We've been running the OTel Collector at the edge of every cluster for 18 months. The config patterns that lasted, the ones we ripped out, and a few processors that quietly saved us money.
Eighteen months ago we adopted the OpenTelemetry Collector as the single egress point for traces, metrics, and logs out of every Kubernetes cluster.
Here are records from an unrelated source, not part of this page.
-- ==== Sys2Proof/Machine/FaultOps.lean ====
section
/-!
DEFINITION. Machine/FaultOps.lean: the module fault path (R454 to R460), retirement (R140), gates that close with their
tenant ACTIVE (R294), teardown and the return to FREE (R49, R50, R187, R190, R416).
-/
namespace Sys2Proof.Machine

/-! ## The fault path (R454 to R460) -/

/-- A tenant has work on the module (R454). -/
def hasWork (s : State) (t : Nat) : Bool :=
  tenActive s t && (!(tstep s t).steps.isEmpty || s.cor.launches.any (fun l => decide (l.tenant = t)))
def workTens (s : State) : List Nat := (activeTens s).filter (hasWork s)
/-- Tenants with an undrawn step (source HOST_LINK, Table 12.2). -/
def undrawnTens (s : State) : List Nat := (activeTens s).filter (fun t => !(tstep s t).steps.isEmpty)

/-- The class of a source (Table 12.2). -/
def faultClass (src : Nat) : Nat :=
  if memb src [0x07, 0x08, 0x0D, 0x0E] then 2 else if src = 0x11 then 4 else 3

def stressRec (s : State) (d : Nat) : Stress := Map.get {} s.err.stress d
def modStress (d : Nat) (f : Stress → Stress) (s : State) : State :=
  modErr (fun x => { x with stress := Map.upd {} x.stress d f }) s
/-- Cores of a die. -/
def dieCores (s : State) (d : Nat) : List Nat := (List.range (numCores s)).filter (fun c => decide (dieOfCore c = d))
/-- The stationary banks of a die become zero, as a pass leaves them (R473). -/
def zeroDieBanks (d : Nat) (s : State) : State := forS (dieCores s d) zeroBank s
/-- Aborts a stress pass that runs on a die (R476). -/
def abortStress (d : Nat) (s : State) : State :=
  if (stressRec s d).running then
    record 0x0C04 (stressRec s d).failmap (d + 3 * 4)
      (modStress d (fun x => { x with running := false, testing := false, result := 3 }) (zeroDieBanks d s))
  else s
/-- A margin sweep that runs on a die ends without a result. -/
def abortSweep (d : Nat) (s : State) : State :=
  modPwr (fun p => { p with dies := Map.mapV (fun k x => if k = d then { x with sweeping := false } else x) p.dies }) s
def abortSweeps (s : State) : State :=
  modPwr (fun p => { p with dies := Map.mapV (fun _ d => { d with sweeping := false }) p.dies }) s

/-- Launches end at the fence: an unattached one completes DISCARDED, detail 4; the descriptor of an attached one waits
for the discard of its step (R458). -/
def endAllLaunches (s : State) : State :=
  settleCores (forS s.cor.launches (fun l s =>
    let s1 := dropLaunch l.tag s
    match l.step with
    | none => settleFrees l.tenant (completeNow l.tag stDISCARDED 4 0 s1)
    | some _ => s1) s)

/-- A unit reports a fault to the IOD fault logic (R456 steps 1 to 3, R460): class, unit (0xFF none), core (0xFF none),
tenants reached. The tiles in flight on a core it affects are discarded at once (R188). -/
def faultReport (src cls unit core : Nat) (tens : List Nat) (s : State) : State :=
  let s := frostFault cls s
  let s1 := modErr (fun x => { x with
    lastInfo := cls * 2 ^ 29 + src * 2 ^ 16 + unit % 256 * 256 + core % 256, lastTime := s.tim.s % 2 ^ 32 }) s
  let s2 := forS tens (fun t s => modTstep t (fun x => { x with
    steps := x.steps.map (fun r => if r.handed then r else { r with unclean := true }) }) s) s1
  let s3 := abortSweeps (forS (List.range (numDies s)) abortStress s2)
  let s4 := if 3 ≤ cls then
      endAllLaunches (modErr (fun x => { x with
        fence := true, resetPend := if x.resetOn.isSome then x.resetPend else some (x.resetPend.getD src) }) s3)
    else if core < numCores s3 then dropFlight core (coreRec s3 core).slot s3 else s3
  upMsg (.fault src cls unit core tens false) s4

/-- A class-3 fault: it reaches every tenant with work. -/
def faultAll (src unit core : Nat) (s : State) : State := faultReport src (faultClass src) unit core (workTens s) s
/-- A contained fault of one tenant. -/
def faultOne (src t : Nat) (s : State) : State := faultReport src 2 0x13 0xFF [t] s

/-- The reason a consumed fault fails a step with (R456 step 3, Table 12.11): of the causes of one cycle a class 3 or 4 fault comes
first, then the loss of the host link, which reaches every tenant with an undrawn step (R653). -/
def faultReason (s : State) (src cls : Nat) : Nat :=
  if 3 ≤ cls ∨ s.cel.up.any (fun m => match m with | .fault _ c _ _ _ _ => decide (3 ≤ c) | _ => false) then 9
  else if src = 0x0E ∨ s.cel.up.any (fun m => match m with | .fault x _ _ _ _ _ => decide (x = 0x0E) | _ => false) then 7 else 1

/-- Sets MEM_RETIRE once (R140, R141). -/
def setRetire (cause unit : Nat) (s : State) : State :=
  modPln (fun p => { p with retire := if bitW p.retire 31 then p.retire else wordOf (2 ^ 31 + unit % 16 * 256 + cause) }) s

/-! ## Gates that close (R294, R309) -/

/-- A port's gate closes; with its tenant ACTIVE the fault path runs (LINK_FAULT, Table 12.2). -/
def closePort (p reason : Nat) (s : State) : State :=
  let x := portRec s p
  let s1 := gateShutPort p reason s
  match portBind s p with
  | some (b, _) => if x.keys ∧ tenActive s (bindTen s b) then faultOne 0x0D (bindTen s b) s1 else s1
  | none => s1

/-- The buddy slot of a tenant lost its last OPEN port (R405); a rack that waits for its offer goes on with none. -/
def checkBuddy (t : Nat) (s : State) : State :=
  if (buddySlot s t).isSome then s
  else
    let s1 := if (tenRack s t).graft ≠ 0 then graftNone t s else s
    match s1.rck.job with
    | some j =>
      if j.tenant = t ∧ j.asking then rackFit (modTenRack t (fun x => { x with offer := 0 }) s1)
      else if j.tenant = t ∧ j.graft ∧ ¬ j.graftOk then modRck (fun r => { r with job := some { j with graft := false } }) s1
      else s1
    | none => s1
def checkBuddies (s : State) : State := forS ((s.rck.tens.map Prod.fst ++ (s.rck.job.map RackJob.tenant).toList).eraseDups) checkBuddy s

/-- Ports of a binding close together; the fault path runs once when the tenant is still ACTIVE (R294). -/
def closePorts (b reason : Nat) (ps : List Nat) (s : State) : State :=
  let open_ := ps.any (fun p => (portRec s p).keys)
  let s1 := forS ps (gateShutPort · reason) s
  checkBuddies (if open_ ∧ tenActive s (bindTen s b) then faultOne 0x0D (bindTen s b) s1 else s1)
def bindPorts (s : State) (b : Nat) : List Nat := (List.range 16).filter (fun p => (portBind s p).map Prod.fst = some b)
/-- A binding withdrawn (R309): its ports close, its parcel key goes, what waited for it goes, the grafts its tenant holds go (R405, Table
20.2), the history of its steps with its wilt entry too (R448: it is kept for a valid binding). -/
def unbind (b : Nat) (s : State) : State :=
  let s1 := modRck (fun r => { r with gin := Map.mapV (fun _ g => if g.valid ∧ g.tenant = bindTen s b then {} else g) r.gin })
    (closePorts b 0x12 (bindPorts s b) s)
  modSec (fun x => { x with parcelKeys := Map.del x.parcelKeys b })
    (wiltLeave 0 b (modPol (fun p => { p with late := Map.del p.late b }) (modVnl (fun v => { v with
      binds := Map.del v.binds b, queue := v.queue.filter (fun m => decide (m.bind ≠ b)), inbox := v.inbox.filter (fun m => decide (m.1 ≠ b)),
      diverts := v.diverts.filter (fun d => decide (d.1 / 16 ≠ b)) }) s1)))
/-! ## Teardown (R50, R190, R416) -/

/-- Engines of a tenant stop: launches, collectives, triggers, steps, racks; contexts and segments become zero. -/
def stopTenant (t : Nat) (s : State) : State :=
  let ls := s.cor.launches.filter (fun l => decide (l.tenant = t))
  let s1 := settleCores (forS ls (fun l => dropLaunch l.tag) s)
  let s2 := forS (tenSlots s t) (fun ck s =>
    let s := if (coreRec s ck.1).slot = ck.2 then zeroContext ck.1 s else s
    modSlot ck.1 ck.2 CSlot.blank s) s1
  let s3 := forS (List.range (numDies s)) (fun d s => forS (tenSegs s d t) (zeroSegment d) s) s2
  let s4 := forS (tenTrigs s t) (fun k => modTrig k (fun _ => {})) s3
  let s5 := modCol (fun c => { c with
    colls := c.colls.filter (fun x => decide (bindTen s x.bind ≠ t)),
    parked := c.parked.filter (fun p => decide (bindTen s p.1 ≠ t)) }) s4
  let s6 := modStp (fun x => { x with
    lees := x.lees.filter (fun y => decide (y.tenant ≠ t)), hold := x.hold.filter (fun y => decide (y.tenant ≠ t)),
    holdEv := x.holdEv.filter (fun y => decide (y.tenant ≠ t)), draining := x.draining.filter (fun y => decide (y.tenant ≠ t)) }) s5
  modTstep t (fun x => { x with st := .idle, steps := [], restoring := false, stall := false, failNext := none, firstDisc := none }) s6

/-- Racks, slots and grafts of a tenant go (R416). -/
def dropRacks (t : Nat) (s : State) : State :=
  let s1 := if (s.rck.job.map RackJob.tenant) = some t then abandonRack s else s
  let s2 := modRck (fun r => { r with
    slot0 := if r.slot0.tenant = t ∧ r.slot0.st ≠ 0 then {} else r.slot0,
    slot1 := if r.slot1.tenant = t ∧ r.slot1.st ≠ 0 then {} else r.slot1,
    gin := Map.mapV (fun _ g => if g.valid ∧ g.tenant = t then {} else g) r.gin,
    rests := r.rests.filter (fun x => decide (x.tenant ≠ t)), hashes := r.hashes.filter (fun x => decide (x.tenant ≠ t)),
    owed := r.owed.filter (fun x => decide (x.tenant ≠ t)) }) s1
  modTenRack t (fun x => { x with graft := 0, flight := none, cover := false, written := [] }) s2

/-- Every live descriptor of a tenant completes TENANT_TEARDOWN while its completion rings are enabled (R50). With the link down, or up
and not resumed, nothing is posted and the tags are freed: DESIGN CHOICE, the spec is silent there (log 146). -/
def flushLive (t : Nat) (s : State) : State :=
  forS (s.hif.live.filter (fun e => decide (liveTen e.2 = t)))
    (fun e s =>
      let s1 := modLive e.1 (fun l => { l with status := stTEARDOWN, detail := 0, result := 0, step := none, stage := .held }) s
      match liveRec s1 e.1 with
      | none => s1
      | some l =>
        if s.hif.up ∧ ¬ s.hif.resumePending then freeTag e.1 l (writeCompl e.1 l s1) else freeTag e.1 l s1) s

/-- All rings of a tenant become DISABLED (R50), those a fetch read in flight returns to once it has returned: they drain, and its
entries complete TENANT_TEARDOWN (Table 02.21). -/
def stopRings (t : Nat) (s : State) : State :=
  modHif (fun h => { h with rings := Map.mapV (fun r x =>
    if r / 256 = t then { x with st := if x.st = .disabled ∨ (x.reads = [] ∧ x.resv = 0) then .disabled else .draining } else x) h.rings }) s

/-- A tenant's trace and tally contents go (Table 15.7). -/
def dropTrace (t : Nat) (s : State) : State :=
  modDbg (fun d => { d with
    samples := Map.mapV (fun _ l => l.filter (fun x => decide (x.tenant ≠ t))) d.samples,
    region := Map.keep (fun _ x => decide (x.tenant ≠ t)) d.region,
    written := Map.del d.written t, lost := Map.del d.lost t, sampling := without t d.sampling,
    tally := Map.del d.tally t }) s

/-- The items of Table 15.7, in its order. -/
def zeroItems : List Nat := [0, 1, 2, 3, 4, 5, 6, 7, 8]

/-- A tenant enters TEARDOWN (R50, R190, R416, R538): descriptors complete, rings stop, its work and memory go, its ports
close. -/
def teardown (t : Nat) (s : State) : State :=
  if (tenRec s t).st = .active ∨ (tenRec s t).st = .quarantine then
    let s1 := stopRings t (flushLive t s)
    let s2 := setTenRec t (fun x => { x with st := .teardown }) s1
    let s3 := dropTrace t (dropRacks t (stopTenant t s2))
    let s4 := forS ((tenHnds s3 t).map Prod.fst) dropHnd s3
    let s5 := match bindOf s4 t with
      | some b => csetReset .vnlPcl b (unbind b s4)
      | none => s4
    modSec (fun x => { x with zero := Map.put x.zero t zeroItems }) s5
  else s

/-- The commit groups of a tenant, by tenant number. -/
def tenGrps : List Grp := [.hifTen, .plnTq, .stpTen, .rckTen, .dbgTen]

/-- The tenant returns to FREE (R49, R187): its slots, segments and groups at their reset values, ZEROIZED recorded
(R562), the format tables bound to it too (R198). A fetch read of its rings in flight has returned by then: DESIGN CHOICE (log 146). -/
def tenantFree (t : Nat) (s : State) : State :=
  if (tenRec s t).st = .teardown ∧ tenReads s t = 0 then
    let s1 := forS (tenSlots s t) (fun ck s => modSlot ck.1 ck.2 (fun _ => {}) (csetReset .corSlot (ck.1 * 8 + ck.2) s)) s
    let s2 := forS (List.range (numDies s)) (fun d s => forS (tenSegs s d t) (fun g => csetReset .corTer (d * 64 + g)) s) s1
    let s3 := forS tenGrps (fun g => csetReset g t) s2
    let s4 := forS (List.range 256) (fun r => csetReset .rng (t * 256 + r)) s3
    let s4 := forS (List.range 16) (fun n s =>
      if cset s .fmt n 0 ≠ Grp.reset s.half .fmt 0 ∧ ¬ bitW (cset s .fmt n 0) 30 ∧ fldW (cset s .fmt n 0) 23 12 = t then csetReset .fmt n s
      else s) s4
    let s5 := modStp (fun x => { x with tens := Map.del x.tens t }) (modRck (fun r => { r with tens := Map.del r.tens t }) s4)
    retryTokens (record 0x0F01 t 0
      (modSec (fun x => { x with zero := Map.del x.zero t })
        (modHif (fun h => { h with tens := Map.del h.tens t, rings := Map.keep (fun r _ => decide (r / 256 ≠ t)) h.rings }) s5)))
  else s

/-- Every tenant bound to a function enters TEARDOWN (R98, R99). -/
def flrTenants (f : Nat → Bool) (s : State) : State :=
  forS (boundTens s) (fun t s => if f (tenFn s t) then teardown t s else s) s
Below are the actual config patterns that survived; the ones we tried and removed; and a few processors that quietly cut our observability bill by 38%.
┌────────────────────────────────────────────────┐
│ Per-pod app emits OTLP to │
│ ┌────────────────────────────────────────────┐ │
│ │ Per-node Agent (DaemonSet) │ │
│ │ - receives OTLP/gRPC │ │
│ │ - tail-sampling, batching, redaction │ │
│ └────────────────────────┬───────────────────┘ │
│ │ OTLP/gRPC │
│ ┌────────────────────────▼───────────────────┐ │
│ │ Cluster Gateway (Deployment, 3 replicas) │ │
│ │ - aggregation, routing │ │
│ │ - sends to vendor + S3 cold storage │ │
│ └────────────────────────┬───────────────────┘ │
└──────────────────────────┼─────────────────────┘
▼
Vendor APM + S3 Parquet
We use both layers because of one realization: most of the value (sampling, redaction, attribute scrubbing) belongs on the agent, but fan-out to multiple backends belongs on the gateway. Conflating them led to slow, fragile configs.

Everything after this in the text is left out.